-- ==== Sys2Proof/Safety.lean ====
section
/-! DEFINITION. What a claim about the FL6 is stated in: which parts of the state a command leaves as they are, what a
request that is taken and answered leaves at the host link, and the invariants of a safe state. -/

namespace Sys2Proof.Machine
open Sys2Proof.Config

/-! ### Frames -/

/-- The parts of the state, one for each field of `State`. -/
inductive Part where
  | lanes | ae | psc | iqu | sm | du | ru | lsu | jnl | hlc | sps | pins | store | ms | drawn | pending
  deriving DecidableEq, Repr

/-- A part is the same in two states. -/
def Part.same (s t : State) : Part → Prop
  | .lanes => t.lanes = s.lanes
  | .ae => t.ae = s.ae
  | .psc => t.psc = s.psc
  | .iqu => t.iqu = s.iqu
  | .sm => t.sm = s.sm
  | .du => t.du = s.du
  | .ru => t.ru = s.ru
  | .lsu => t.lsu = s.lsu
  | .jnl => t.jnl = s.jnl
  | .hlc => t.hlc = s.hlc
  | .sps => t.sps = s.sps
  | .pins => t.pins = s.pins
  | .store => t.store = s.store
  | .ms => t.ms = s.ms
  | .drawn => t.drawn = s.drawn
  | .pending => t.pending = s.pending

/-- Nothing but the named parts differs between two states. -/
def OnlyChanges (ps : List Part) (s t : State) : Prop := ∀ p : Part, p ∉ ps → p.same s t

/-! ### Requests taken and answered -/

/-- A request frame is heard, and `k` is the slot it goes into (R187, R189, R190). -/
abbrev SlotFor (s : State) (k : SlotNo) : Prop := hostHears s = true ∧ freeSlot s = some k

/-- The host link with a request taken into a slot, its work at some progress (R190). -/
def HlcState.holding (h : HlcState) (i : Instr) (k : SlotNo) (p : Progress) : HlcState :=
  { h with receiver := .hunt, slots := h.slots.set k (some { request := i, progress := p }) }

/-- The host link after a request was taken into a slot and answered: its reply is the last frame of the outgoing queue,
under the kind and tag of the request (R190 to R192). -/
def HlcState.answered (h : HlcState) (i : Instr) (k : SlotNo) (r : Reply) : HlcState :=
  { h.holding i k .replied with queue := h.queue ++ [.reply k (requestKindTag i).1 (requestKindTag i).2 r] }

/-- A lookup that is issued now joins the lookup queue: the store is MOUNTING or READY (R57, R62). -/
abbrev LookupsQueue (s : State) : Prop := s.psc.state = .mounting ∨ s.psc.state = .ready

/-- A lookup that is issued now completes STORE_ERROR at once: the store is FAULTED or FORMATTING (R57, R74, R76). -/
abbrev LookupsEnd (s : State) : Prop := s.psc.state = .faulted ∨ s.psc.state = .formatting

/-- No lane can be granted a seat: the window has no free seat, or no lane waits (R102). -/
abbrev NoSeatWork (s : State) : Prop := windowFree s = false ∨ s.sm.waiting = []

/-- The state after a grant pass (R102): the pass over the lanes that wait, which makes nothing where none does. -/
def State.granting (s : State) : State := if s.sm.waiting = [] then s else grantPass s

/-- A seat has come back under a window number: to the current window, where that is its number, with a grant pass (R104). -/
def State.seatReturned (s : State) (window : Nat) : State :=
  match s.sm.window with
  | some w =>
    if w.number = window then (s.withSm { s.sm with window := some { w with granted := w.granted - 1 } }).granting else s
  | none => s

+++

◆ Assignment: Using the entries above, state how many lines contain the string "taken"; the number is all that is needed.

◆ Exercise output: 4